Facebook is the only account I have online under my real name. I only connect to high school friends, real life friends, and relatives. I read their daily blurbs on their wall, and occasionally get a new friend add on, and a few friendly PM's. That's it, it takes me maybe 1 minutes a day. On this forum, I can spend an hour a day, reading and posting. In the past, I was an online addict and instant message and chatted for hours a day. It was a true addcition where I knew it was too much and a huge distraction, but I could not stay away. It was worse than drugs. Since Facebook does have a chat feature, I bet your Hubby is chatting with Facebook friends. I think it has online games too, but I never tried them. He needs to separate work from leisure. Going cold turkey may be the only option. I did it by finding less active sites, and not pm anyone.


----------



## dcrim (Oct 1, 2008)

I am on FB (MS, several forums, emails, dozens of simultaneous web pages). 

During the business day, I have some time to browse them and catch up. In the evenings and weekend, same thing. (yeah, I know...no life  )

I only use FB and MS for keeping up with friends & family. The forums to learn and share. The emails to keep contact with friends not on other services. 

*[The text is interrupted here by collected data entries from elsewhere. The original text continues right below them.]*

-- ==== Sys2Proof/Decode.lean ====
section
/-! DEFINITION. Words of spec/opcode_table.json. The table gives no row any bits: the chip takes its commands as
register accesses, packets, instructions of its threads, messages and events, each decoded where it arrives. -/

namespace Sys2Proof

/-- The command a word spells: none, for no row has bits. -/
def decodeTableWord (_nbits _w : Nat) : Option Instr := none

end Sys2Proof
end

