-- ==== Sys2Proof/Machine/Bits.lean ====
section
/-! DEFINITION. Bit fields, byte order (R1: little-endian), sparse tables and the CRC-32 of R461. -/

namespace Sys2Proof.Machine

/-- Bits [hi:lo] of `v` (both ends included, as the manual writes ranges). -/
def fld (v hi lo : Nat) : Nat := (v >>> lo) % 2 ^ (hi + 1 - lo)

/-- Bit `i` of `v`. -/
def bitOf (v i : Nat) : Bool := v.testBit i

/-- `v` with bits [hi:lo] replaced by the low bits of `x`. -/
def setFld (v hi lo x : Nat) : Nat :=
  v - (fld v hi lo) * 2 ^ lo + (x % 2 ^ (hi + 1 - lo)) * 2 ^ lo

/-- 1 for true, 0 for false. -/
def b2n (b : Bool) : Nat := if b then 1 else 0

/-- The mask of bits [hi:lo]. -/
def maskOf (hi lo : Nat) : Nat := (2 ^ (hi + 1 - lo) - 1) * 2 ^ lo

/-- Wrapping difference modulo 2^32 (ring counters, R75, R191). -/
def sub32 (a b : Nat) : Nat := (a + 2 ^ 32 - b % 2 ^ 32) % 2 ^ 32

/-- Wrapping sum modulo 2^32. -/
def add32 (a b : Nat) : Nat := (a + b) % 2 ^ 32

/-- Saturating increment at `top`. -/
def satInc (top v : Nat) : Nat := if v < top then v + 1 else v

/-- Two's complement reading of the low `n` bits. -/
def toInt (n v : Nat) : Int :=
  let w := v % 2 ^ n
  if w < 2 ^ (n - 1) then (w : Int) else (w : Int) - 2 ^ n

/-- Two's complement image of `i` in `n` bits. -/
def ofInt (n : Nat) (i : Int) : Nat := (i % (2 ^ n : Int)).toNat

/-- Division rounding up. -/
def ceilDiv (a b : Nat) : Nat := (a + b - 1) / b

/-- `n` little-endian bytes of `v` (R1). -/
def leBytes : Nat → Nat → List Byte
  | 0, _ => []
  | n + 1, v => BitVec.ofNat 8 v :: leBytes n (v / 256)

/-- The little-endian value of a byte list (R1). -/
def ofLe : List Byte → Nat
  | [] => 0
  | b :: bs => b.toNat + 256 * ofLe bs

/-- `n` zero bytes. -/
def zeros (n : Nat) : List Byte := List.replicate n 0

/-- `n` bytes of `bs` from `off`, zero where the list is shorter. -/
def slice (bs : List Byte) (off n : Nat) : List Byte :=
  let t := (bs.drop off).take n
  t ++ zeros (n - t.length)

/-- Little-endian unsigned field of `n` bytes at `off`. -/
def getLe (bs : List Byte) (off n : Nat) : Nat := ofLe (slice bs off n)

/-- Overwrites bytes of `bs` from `off` with `new`. -/
def putBytes (bs : List Byte) (off : Nat) (new : List Byte) : List Byte :=
  slice bs 0 off ++ new ++ bs.drop (off + new.length)

/-- Every listed byte is zero. -/
def allZero (bs : List Byte) : Bool := bs.all (· == 0)

/-- The bytes of an ASCII constant given by its codes. -/
def ascii (codes : List Nat) : List Byte := codes.map (BitVec.ofNat 8)

/-! Sparse tables -/

/-- The entry of key `k`, or the default. -/
def Tbl.get {α : Type} (d : α) : Tbl α → Nat → α
  | [], _ => d
  | (k', v) :: t, k => if k' = k then v else Tbl.get d t k

/-- Puts `v` at `k`, before the first greater key. -/
def Tbl.insert {α : Type} : Tbl α → Nat → α → Tbl α
  | [], k, v => [(k, v)]
  | (k', v') :: t, k, v =>
    if k < k' then (k, v) :: (k', v') :: t
    else if k = k' then (k, v) :: t
    else (k', v') :: Tbl.insert t k v

/-- Removes every entry of key `k`. -/
def Tbl.erase {α : Type} (t : Tbl α) (k : Nat) : Tbl α := t.filter (fun p => p.1 != k)

/-- Sets key `k`; a value equal to the default leaves no entry. -/
def Tbl.set {α : Type} [DecidableEq α] (d : α) (t : Tbl α) (k : Nat) (v : α) : Tbl α :=
  if v = d then Tbl.erase t k else Tbl.insert t k v

/-- Changes the entry of key `k` by `f`. -/
def Tbl.upd {α : Type} [DecidableEq α] (d : α) (t : Tbl α) (k : Nat) (f : α → α) : Tbl α :=
  Tbl.set d t k (f (Tbl.get d t k))

/-- Keys strictly rising and no entry equal to the default. -/
def Tbl.canon {α : Type} [DecidableEq α] (d : α) : Tbl α → Bool
  | [] => true
  | [(_, v)] => decide (v ≠ d)
  | (k, v) :: (k', v') :: t => decide (v ≠ d) && decide (k < k') && Tbl.canon d ((k', v') :: t)

/-- The numbers `lo, lo + 1, …` of a run of `n`. -/
def run (lo n : Nat) : List Nat := (List.range n).map (lo + ·)

/-- Replaces the elements `p` picks by `f`. -/
def updWhere {α : Type} (p : α → Bool) (f : α → α) (l : List α) : List α :=
  l.map (fun x => if p x then f x else x)

/-! CRC-32 (R461): reflected, polynomial 0x04C1_1DB7, initial and final XOR 0xFFFF_FFFF. -/

/-- One bit of the reflected CRC-32. -/
def crcBit (c : Half) : Half :=
  if c.getLsbD 0 then (c >>> 1) ^^^ 0xEDB88320#32 else c >>> 1

/-- One byte of the reflected CRC-32. -/
def crcByte (c : Half) (b : Byte) : Half :=
  let x := c ^^^ b.setWidth 32
  crcBit (crcBit (crcBit (crcBit (crcBit (crcBit (crcBit (crcBit x)))))))

/-- CRC-32 of a byte list (R461). -/
def crc32 (bs : List Byte) : Nat :=
  ((bs.foldl crcByte 0xFFFFFFFF#32) ^^^ 0xFFFFFFFF#32).toNat

end Sys2Proof.Machine
end

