-- ==== Sys2Proof/Machine/Ops.lean ====
section
/-! DEFINITION. Operations every block shares: outputs, register images, power predicates, interrupts,
fault records, events and the error unit's logging (R74–R75, R186, R482–R496). -/

namespace Sys2Proof.Machine

/-! Outputs -/

/-- Records one output. -/
def emit (e : Emit) (s : State) : State := { s with out := s.out ++ [e] }

/-! Register images -/

/-- The stored image of the register whose low word is at `lo`. -/
def rawAt (s : State) (lo : Nat) : Nat :=
  (Tbl.get (BitVec.ofNat 64 (resetAt lo)) s.regs lo).toNat

/-- Stores a register image. -/
def setRaw (lo v : Nat) (s : State) : State :=
  { s with regs := Tbl.set (BitVec.ofNat 64 (resetAt lo)) s.regs lo (BitVec.ofNat 64 v) }

/-- Bits [hi:l] of a stored register image. -/
def regFld (s : State) (lo hi l : Nat) : Nat := fld (rawAt s lo) hi l

/-- Bit `i` of a stored register image. -/
def regBit (s : State) (lo i : Nat) : Bool := bitOf (rawAt s lo) i

/-- Replaces bits [hi:l] of a stored register image. -/
def setRegFld (lo hi l v : Nat) (s : State) : State := setRaw lo (setFld (rawAt s lo) hi l v) s

/-- Sets bits of a stored register image (the device sets W1C bits this way, R3). -/
def orReg (lo mask : Nat) (s : State) : State := setRaw lo (rawAt s lo ||| mask) s

/-- Clears bits of a stored register image. -/
def clearBits (lo mask : Nat) (s : State) : State :=
  let v := rawAt s lo
  setRaw lo (v - (v &&& mask)) s

/-- Raises a saturating counter field by `n`. -/
def bumpFldBy (lo hi l n : Nat) (s : State) : State :=
  setRegFld lo hi l (min (regFld s lo hi l + n) (2 ^ (hi + 1 - l) - 1)) s

/-- Raises a saturating counter field by 1. -/
def bumpFld (lo hi l : Nat) (s : State) : State := bumpFldBy lo hi l 1 s

/-- A predicate picks the register at `lo`. -/
def picks (p : RegDef → Nat → Bool) (lo : Nat) : Bool := (findReg lo).any (fun x => p x.1 x.2)

/-- Returns the registers a predicate picks to their reset values. -/
def resetRegs (p : RegDef → Nat → Bool) (s : State) : State :=
  { s with regs := s.regs.filter (fun e => !(picks p e.1)) }

/-! Power predicates -/

/-- A chip reset is applied (R52). -/
def inChipReset (s : State) : Bool := s.pwr.rstPin || s.pwr.perstPin || s.pwr.rstSoft || s.pwr.rstMmp

/-- The standby domain runs: VSTBY qualified and not below 2.90 V since. -/
def standby (s : State) : Bool := s.pwr.vstby != .held

/-- The island runs its ROM's recovery loop or Miothisin. -/
def romRuns (s : State) : Bool := standby s && s.pwr.islandUp

/-- The island runs Miothisin (R513, R514). -/
def islandRuns (s : State) : Bool := romRuns s && s.boot.path == 0

/-- Power state ON. -/
def isOn (s : State) : Bool := s.pwr.st == .on

/-- FCLK runs in the clusters and the hub: VCORE up, no reset, no trip, no isolation (R49, R55, R496). -/
def fclkRuns (s : State) : Bool :=
  (s.pwr.st == .on || s.pwr.st == .quiesce) && !(inChipReset s) && !s.pwr.tripped && !s.err.isolated &&
  !s.pwr.fclkStopped

/-- The chip domain serves commands: FCLK runs and initialization has readied memory (R517). -/
def chipReady (s : State) : Bool :=
  fclkRuns s && (s.pwr.init == .memory || s.pwr.init == .ready)

/-- The host port serves requests: ready, link in L0 and not isolated (R40, R496). -/
def hostUp (s : State) : Bool :=
  s.hif.up && s.pwr.init == .ready && !(inChipReset s) && !s.err.isolated &&
  (s.pwr.st == .on || s.pwr.st == .quiesce)

/-- CHIP_FAULT_N is driven low (R57). -/
def chipFaultLow (s : State) : Bool :=
  standby s && (s.pwr.tripped || s.pwr.st == .forcedOff || s.pwr.st == .lockedOut || s.err.isolated)

/-- THERMTRIP_N is driven low (R55, R56). -/
def thermtripLow (s : State) : Bool := standby s && s.pwr.tripped

/-! Owners -/

/-- Owner `o`'s context. -/
def ownerAt (s : State) (o : Nat) : Owner := Tbl.get {} s.mem.owners o

/-- Changes owner `o`'s context. -/
def updOwner (o : Nat) (f : Owner → Owner) (s : State) : State :=
  { s with mem := { s.mem with owners := Tbl.upd {} s.mem.owners o f } }

/-- Owner `o` is ACTIVE. -/
def ownerActive (s : State) (o : Nat) : Bool := (ownerAt s o).st == .active

/-! Interrupts (R186) -/

/-- The register offset of a vector's control word. -/
def vecCtrl (fn vec : Nat) : Nat :=
  if fn = 0 then 0x88000C + 16 * vec else 0x1_0000_000C + (fn - 1) * 0x400 + 16 * vec

/-- A function's state. -/
def fnAt (s : State) (n : Nat) : Fn := Tbl.get {} s.hif.fns n

/-- Changes a function's state. -/
def updFn (n : Nat) (f : Fn → Fn) (s : State) : State :=
  { s with hif := { s.hif with fns := Tbl.upd {} s.hif.fns n f } }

These do not consume my time, but occupy my SPARE time. I certainly wouldn't put any of them before a SO!

As for breaking the habit...I'd say get rid of the computer but if it's in the business, you probably can't. 

Can you remove/cancel internet access? Or possibly using something like Netnanny to block access.


----------



## 827Aug (Apr 27, 2008)

*Sensitive & dcrim*, thanks for the responses. I'm really at a loss as to what to do. I know I will say something today because I'm beyond fed up with him. I don't know what I'm going to say though. Yet, another stressful day in store for me. The computers are an integral part of the business, so they must stay. I'm not sure Net Nanny would work. He is a computer whiz, so he would find a way to disable it. In addition, he would just use his iphone. I'm pretty sure he is chatting with girl friends and family, so it's a tough situation all the way around. There is also a game on there which I've seen him playing a lot. He needs to do those activities outside of work though.


----------



## XiaSulin (Jul 5, 2009)

I go on Facebook once a month or longer lol. I try to get on regularly for a friend that asked, but I fail to do so.

There is nothing in my mind magical about facebook. They offer no music, their pages aren't customizable so no fun trying to practice php or html, and everyone in your list knows what you post to everyone else, and it's really hard to figure out how 'not' to let that default. 

I get tired of hearing Bob kissed Lucy in the update of friends pages.

So I don't see why it's captivating but...maybe it's the social aspect. I think it's the people and the connection, the social aspect. So maybe that's why. I can't get into the Myspace/Facebook/Social gathering things. But I think it's a keep in touch thing, that was the only reason I ever made an account with them, and even if I don't go on much, I know a lot of people who are obsessed with checking their mail.

I don't know about your husband. I know that one time I was really addicted to another website. I don't know why but I kept going back and then well...the 'hype' died out on it's own. So maybe it'll die out with your husband, but if it doesn't, or if you want to do something about it. Maybe you should bring it to his attention, and try to compromise something with him.


----------



## Dark Angel (Jun 17, 2009)

My wife I believe is addicted to Facebook.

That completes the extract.